-- ==== Sys2Proof/Machine/Image.lean ====
section
/-! DEFINITION. The `load` port: a program image and the initial state it gives (10_state.md R34, R36;
70_reset_and_hazards.md R200 to R202, D18). -/

namespace Sys2Proof.Machine

/-- Why an image is refused (D18). -/
inductive ImageError where
  /-- An odd number of bytes (R201). -/
  | oddLength
  /-- Fewer than two bytes (R201). -/
  | tooShort
  /-- origin + n exceeds 65536 (R202). -/
  | pastTop
  deriving DecidableEq, Repr

/-- An origin and the words stored from it on (R201). -/
structure Image where
  origin : Word
  words  : List Word
  deriving DecidableEq, Repr

/-- Big-endian words of a byte list; none for an odd number of bytes (R201). -/
def bigEndianWords : List Byte → Option (List Word)
  | [] => some []
  | [_] => none
  | hi :: lo :: rest => (bigEndianWords rest).map fun ws => (hi ++ lo) :: ws

/-- An image's bytes: "a big-endian 16-bit "origin" word followed by big-endian 16-bit instruction/data words" (R201);
odd, short and overlong images are refused (R201, R202). -/
def parseImage (bytes : List Byte) : Except ImageError Image :=
  match bigEndianWords bytes with
  | none => .error .oddLength
  | some [] => .error .tooShort
  | some (origin :: words) =>
    if origin.toNat + words.length ≤ Params.memoryWords then .ok ⟨origin, words⟩ else .error .pastTop

/-- `M[origin + i] <- word i` for every i (R201). -/
def Memory.storeWords : Memory → Nat → List Word → Memory
  | m, _, [] => m
  | m, a, w :: ws => Memory.storeWords (Memory.write m a w) (a + 1) ws

/-- The initial state of a run (R36, R200): zeroed memory with the image stored, PC at the origin. -/
def State.boot (condReset : Word) (img : Image) : State :=
  { State.resetWith condReset img.origin with mem := Memory.storeWords [] img.origin.toNat img.words }

/-- The `load` port (R34): the initial state an image's bytes give, or why they are refused. -/
def State.load (condReset : Word) (bytes : List Byte) : Except ImageError State :=
  match parseImage bytes with
  | .ok img => .ok (State.boot condReset img)
  | .error e => .error e

end Sys2Proof.Machine
end

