-- ==== Sys2Proof/Tests/Slice0.lean ====
section
/-! SUPPORT. Tests of the model: each expected value is a vector of spec/95_test_vectors.md (named V<n> or S<n>) or a number
worked out from the rule cited, and for each obligation with hypotheses a witness that meets them. -/

namespace Sys2Proof.Tests

open Sys2Proof.Machine

/-! ### WellFormed refuses an operand just outside its field, and admits the ends of its range (R64) -/

theorem test_wf_imm5 :
    [Instr.addImm .r0 .r1 15, .addImm .r0 .r1 (-16), .addImm .r0 .r1 16, .addImm .r0 .r1 (-17),
     .andImm .r0 .r1 15, .andImm .r0 .r1 (-16), .andImm .r0 .r1 16, .andImm .r0 .r1 (-17)].map Instr.wellFormed
    = [true, true, false, false, true, true, false, false] := by decide

theorem test_wf_offset6 :
    [Instr.ldr .r0 .r1 31, .ldr .r0 .r1 (-32), .ldr .r0 .r1 32, .ldr .r0 .r1 (-33),
     .str .r0 .r1 31, .str .r0 .r1 (-32), .str .r0 .r1 32, .str .r0 .r1 (-33)].map Instr.wellFormed
    = [true, true, false, false, true, true, false, false] := by decide

theorem test_wf_offset9_br : [Instr.br true true true 255, .br true true true (-256), .br true true true 256,
    .br true true true (-257)].map Instr.wellFormed = [true, true, false, false] := by decide

theorem test_wf_offset9_loads : [Instr.ld .r0 255, .ld .r0 256, .ldi .r0 (-256), .ldi .r0 (-257), .lea .r0 (-256),
    .lea .r0 256].map Instr.wellFormed = [true, false, true, false, true, false] := by decide

theorem test_wf_offset9_stores : [Instr.st .r0 (-256), .st .r0 (-257), .sti .r0 255, .sti .r0 256].map Instr.wellFormed
    = [true, false, true, false] := by decide

theorem test_wf_offset11 : [Instr.jsr 1023, .jsr (-1024), .jsr 1024, .jsr (-1025)].map Instr.wellFormed
    = [true, true, false, false] := by decide
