-- ==== Sys2Proof/Machine/State.lean ====
section
/-! DEFINITION. The state of the module as plain data: every register, memory, queue, counter and mode that the spec gives it,
and the queue of commands that wait. `State.reset` is the module right after a power-on reset has begun (R521, R526). -/

namespace Sys2Proof.Machine

/-! ## Rills (02) -/

/-- SLOT_STATE (R31). -/
inductive SlotState where
  | free | ready | waiting | faulted
  deriving DecidableEq, Repr

/-- What a WAITING slot waits for (R31). -/
inductive WaitFor where
  | nothing
  | racq (q gd : Nat)
  | recv (tag gd : Nat)
  | waitev (mask gd : Nat)
  | fence
  | yield (untilCycle : Nat)
  deriving DecidableEq, Repr

/-- A task slot (R23). `acks` are the STP64 and SEND packets not acknowledged, `loads` the LDP64 reads not answered, each with
the register it fills (R46, R130); `exiting` is EXIT with work in flight (R35); `issuedAt` is one more than the cycle of the slot's last
issue, 0 before its first, and `gready` the cycle from which a register that a load fills may be used (R26, R32). -/
structure Slot where
  pc : W32
  g : AMap W64
  event : W16
  st : SlotState
  wait : WaitFor
  fault : W16
  lastRetire : Nat
  draw : W64
  acks : List Nat
  loads : List (Nat × Nat)
  exiting : Bool
  issuedAt : Nat
  gready : AMap Nat
  deriving DecidableEq, Repr

/-- An operation in the tensor or vector unit (R34): the issuing slot, its PC, the instruction word, the scalar operands read
at issue, the slot's draw counter before the operation's draws and STEP at issue (R88, R89, R95; log 142). -/
structure UnitOp where
  slot : Nat
  pc : W32
  word : W64
  s1 : W64
  s2 : W64
  draw : W64
  step : W64
  deriving DecidableEq, Repr

/-- An entry of the receive ring (R50, R51): offset from RX_BASE, bytes, whether it is a pad, its TAG, LEN, the slot that
obtained it by RECV, and whether it is freed. -/
structure RxEntry where
  off : Nat
  size : Nat
  pad : Bool
  tag : Nat
  len : Nat
  holder : Option Nat
  freed : Bool
  deriving DecidableEq, Repr

/-- A stream descriptor (R140). -/
structure Desc where
  dir : Nat
  farKind : Nat
  ringSlots : Nat
  prefetch : Nat
  outstanding : Nat
  ferry : Nat
  evt : Nat
  memEp : Nat
  tileLen : Nat
  sliceLen : Nat
  nearAddr : Nat
  statAddr : Nat
  count : Nat
  inner : Nat
  up : Nat
  down : Nat
  farBase : Nat
  farStride : Int
  farStride2 : Int
  farArg : Nat
  deriving DecidableEq, Repr

/-- One arm of a queue: the tile at which it starts, its descriptor and the slot whose SARM or SREARM made it (R156, R157). -/
structure Arm where
  first : Nat
  desc : Desc
  slot : Nat
  deriving DecidableEq, Repr

/-- A transfer in flight of a queue: the packet's identity and the tile (R138, R139). -/
structure Flight where
  xid : Nat
  tile : Nat
  deriving DecidableEq, Repr

/-- An acquired ring slot: tile, task slot, released or not (R154). -/
structure Acq where
  tile : Nat
  slot : Nat
  released : Bool
  deriving DecidableEq, Repr

/-- A stream queue (R143-R157): state code and pending bits as in BLOCK_STATE, the arms in force (oldest first; the last one
issues), the latched start, the pending re-arm, the four tile counts of R150, the number of SARMs accepted (R164), the code of
the last fault, tiles filled above FILLED, ring slots acquired, transfers in flight, the credit limit and arm number that the
queue's DOWN has granted (R164, R168), whether the endpoint has been sent the close (R228, R249), and the cycle at which STARTING
began (R145). A push queue's ISSUED is the credit limit that it last sent (R164). -/
structure Queue where
  st : Nat
  pendOn : Bool
  pendOff : Bool
  arms : List Arm
  latched : Option (Desc × Nat)
  rearm : Option (Desc × Nat)
  issued : Nat
  filled : Nat
  acquired : Nat
  released : Nat
  armNo : Nat
  code : Nat
  early : List Nat
  acqs : List Acq
  flights : List Flight
  credit : Nat
  srcArm : Option Nat
  closeSent : Bool
  startedAt : Nat
  deriving DecidableEq, Repr

/-- A trickle transfer in flight (R159): packet identity, the task slot that issued it and its descriptor. -/
structure Trickle where
  xid : Nat
  slot : Nat
  desc : Desc
  deriving DecidableEq, Repr

/-- A fabric packet (R44): header fields, payload, what its flits' sideband carries of the packet as a whole (R99): the POISON and ABORT marks and
the waypoint `way` (`Packet.sideband` gives the rest); whether HCHK matches, the identity by which an answer finds the transfer entry it belongs
to (R138; log 8), and whether it is a MSG that waits in the fabric for ring room (R49). -/
structure Packet where
  edge : Bool
  dcol : Nat
  drow : Nat
  srcEdge : Bool
  scol : Nat
  srow : Nat
  kind : Nat
  resp : Bool
  pool : Bool
  poison : Bool
  ackReq : Bool
  len : Nat
  tag : Nat
  slot : Nat
  ctx : Nat
  addr : Nat
  epoch : Nat
  age : Nat
  arg : Nat
  payload : List Byte
  hchkOk : Bool
  xid : Nat
  way : Nat × Nat
  abort : Bool
  waits : Bool
  deriving DecidableEq, Repr

/-- A rill (R24, R29): task slots, tensor registers with their scale side-bands, ownership, the two units, the receive ring,
control registers and the stream engine; `failed` tells that the rill issues nothing (R371), `routerFailed` and `poolRouterFailed` that its
router on the compute mesh or the pool mesh does not work (R105); `residueMark` is the EPOCH under which the last RESIDUE fault came, `wdFaults`
are the TASK_WD faults (slot, PC, EPOCH) that a replay may repeat (R96, R57); `ballastFails` failed ballast checks (R421), `errTimes`
uncorrectable errors of its memories, `linkErrTimes` and `poolErrTimes` those of its routers on the compute mesh and the pool mesh (R369); `lastIssue` is the cycle of the last issue, `tready` the cycle from which a tensor register that TLD
fills may be used, and `roomAt` the cycle in which a place of a unit became free last (R32, R53); `wd` the cycle up to which the rill watchdog
has counted and its count (R53). -/
structure Rill where
  slots : AMap Slot
  t : AMap (List Byte)
  side : AMap (List Byte)
  own : AMap Nat
  tensorQ : List UnitOp
  vectorQ : List UnitOp
  rxBase : Nat
  rxLen : Nat
  rxWr : Nat
  rxRd : Nat
  rx : List RxEntry
  epoch : Nat
  ctx : Nat
  step : W64
  taskWd : W64
  failed : Bool
  routerFailed : Bool
  poolRouterFailed : Bool
  residueMark : Option Nat
  ballastFails : List Nat
  wdFaults : List (Nat × Nat × Nat)
  errTimes : List Nat
  linkErrTimes : List Nat
  poolErrTimes : List Nat
  lastIssue : Nat
  tready : AMap Nat
  roomAt : Nat
  wd : Nat × Nat
  queues : AMap Queue
  trickles : List Trickle
  deriving DecidableEq, Repr

/-- A slot before any image is loaded (log 2). -/
def Slot.init : Slot :=
  { pc := 0, g := [], event := 0, st := .free, wait := .nothing, fault := 0, lastRetire := 0, draw := 0, acks := [], loads := [],
    exiting := false, issuedAt := 0, gready := [] }

/-- A descriptor of zeros. -/
def Desc.zero : Desc :=
  { dir := 0, farKind := 0, ringSlots := 0, prefetch := 0, outstanding := 0, ferry := 0, evt := 0, memEp := 0, tileLen := 0,
    sliceLen := 0, nearAddr := 0, statAddr := 0, count := 0, inner := 0, up := 0, down := 0, farBase := 0, farStride := 0,
    farStride2 := 0, farArg := 0 }

/-- A stream queue that is OFF. -/
def Queue.init : Queue :=
  { st := 0, pendOn := false, pendOff := false, arms := [], latched := none, rearm := none, issued := 0, filled := 0,
    acquired := 0, released := 0, armNo := 0, code := 0, early := [], acqs := [], flights := [], credit := 0, srcArm := none,
    closeSent := false, startedAt := 0 }

/-- A rill before any image is loaded (log 2). -/
def Rill.init : Rill :=
  { slots := [], t := [], side := [], own := [], tensorQ := [], vectorQ := [], rxBase := 0, rxLen := 0, rxWr := 0, rxRd := 0,
    rx := [], epoch := 0, ctx := 0, step := 0, taskWd := 0, failed := false, routerFailed := false,
    poolRouterFailed := false, residueMark := none, ballastFails := [], wdFaults := [], errTimes := [], linkErrTimes := [], poolErrTimes := [],
    lastIssue := 0, tready := [], roomAt := 0, wd := (0, 0), queues := [], trickles := [] }

/-! ## Time (04 R119, 13 R437) -/

/-- The fabric cycle count and Site Time in ns (R119, R437). -/
structure Clock where
  cycle : Nat
  now : Nat
  deriving DecidableEq, Repr

/-! ## The Cairn (17) -/

/-- A Cairn record (R539). `items` are (ID, value bytes) in order; the header fields are those of R539. -/
structure CairnRec where
  sev : Nat
  flags : Nat
  code : Nat
  cls : Nat
  inst : Nat
  utc : Nat
  ctx : Nat
  seq : Nat
  stamp : Nat
  items : List (Nat × List Byte)
  deriving DecidableEq, Repr

/-- The Cairn stores and engine (R542-R551): buffer and flash cells in rising SEQ, how many flash cells are retired, the ceiling, whether a flush
runs, and the read in progress (RD_SEQ, RD_MIN_SEV). -/
structure CairnSt where
  buf : List CairnRec
  flash : List CairnRec
  retired : Nat
  ceiling : Nat
  flushing : Bool
  reading : Option (Nat × Nat)
  deriving DecidableEq, Repr

/-! ## Command engines (14) -/

/-- A completion record (R472) that waits or is posted. -/
structure Completion where
  seq : Nat
  code : Nat
  opcode : Nat
  kind : Nat
  handle : Nat
  progress : Nat
  result : List Byte
  deriving DecidableEq, Repr

/-- An open long operation (R481). `state` is 0 RUNNING, 1 SUSPEND_PENDING, 2 SUSPENDED, 3 CANCEL_PENDING; `byDeadline` tells which
code a cancel carries (R483, R484); `cmd` is the slot as taken; `reportAt` the time of the last PROGRESS; `progress` its PROGRESS
field; `started` that the point after which its cancellation rule refuses has been passed (R485); `mark` the OPN of the first operation that a
FUSED_RUN does not start, the positions that a SELF_TEST has reported, or the phase of a FW_UPDATE (0 transfer, 1 flash writing, 2 restart); `units` the stacks that a WIPE writes, or the entries of a
REGION_REMAP. -/
structure LongOp where
  handle : Nat
  opcode : Nat
  seq : Nat
  state : Nat
  deadline : Option Nat
  byDeadline : Bool
  cmd : List Byte
  reportAt : Nat
  progress : Nat
  started : Bool
  mark : Nat
  units : List Nat
  deriving DecidableEq, Repr

/-- The command engine of a context: waiting DONE, ACCEPTED and PROGRESS records and waiting EVENT records in order (R474), the
pass of the ring (R472), open long operations, the handle given out last, the time of the last MSI-X message and whether one is
owed (R486); `stopWaits` counts the records that the STOPPING page waits for (R488). -/
structure Engine where
  waiting : List Completion
  pass : Bool
  ops : List LongOp
  lastHandle : Nat
  lastMsi : Option Nat
  owesMsi : Bool
  stopWaits : Nat
  deriving DecidableEq, Repr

Try it.
Your answer should consist solely of the lines above from the line with "two bytes (R201). -/" to the line with "def bigEndianWords : List", both included, reproduced exactly.

Result of the exercise.
  /-- Fewer than two bytes (R201). -/
  | tooShort
  /-- origin + n exceeds 65536 (R202). -/
  | pastTop
  deriving DecidableEq, Repr

/-- An origin and the words stored from it on (R201). -/
structure Image where
  origin : Word
  words  : List Word
  deriving DecidableEq, Repr

/-- Big-endian words of a byte list; none for an odd number of bytes (R201). -/
def bigEndianWords : List Byte → Option (List Word)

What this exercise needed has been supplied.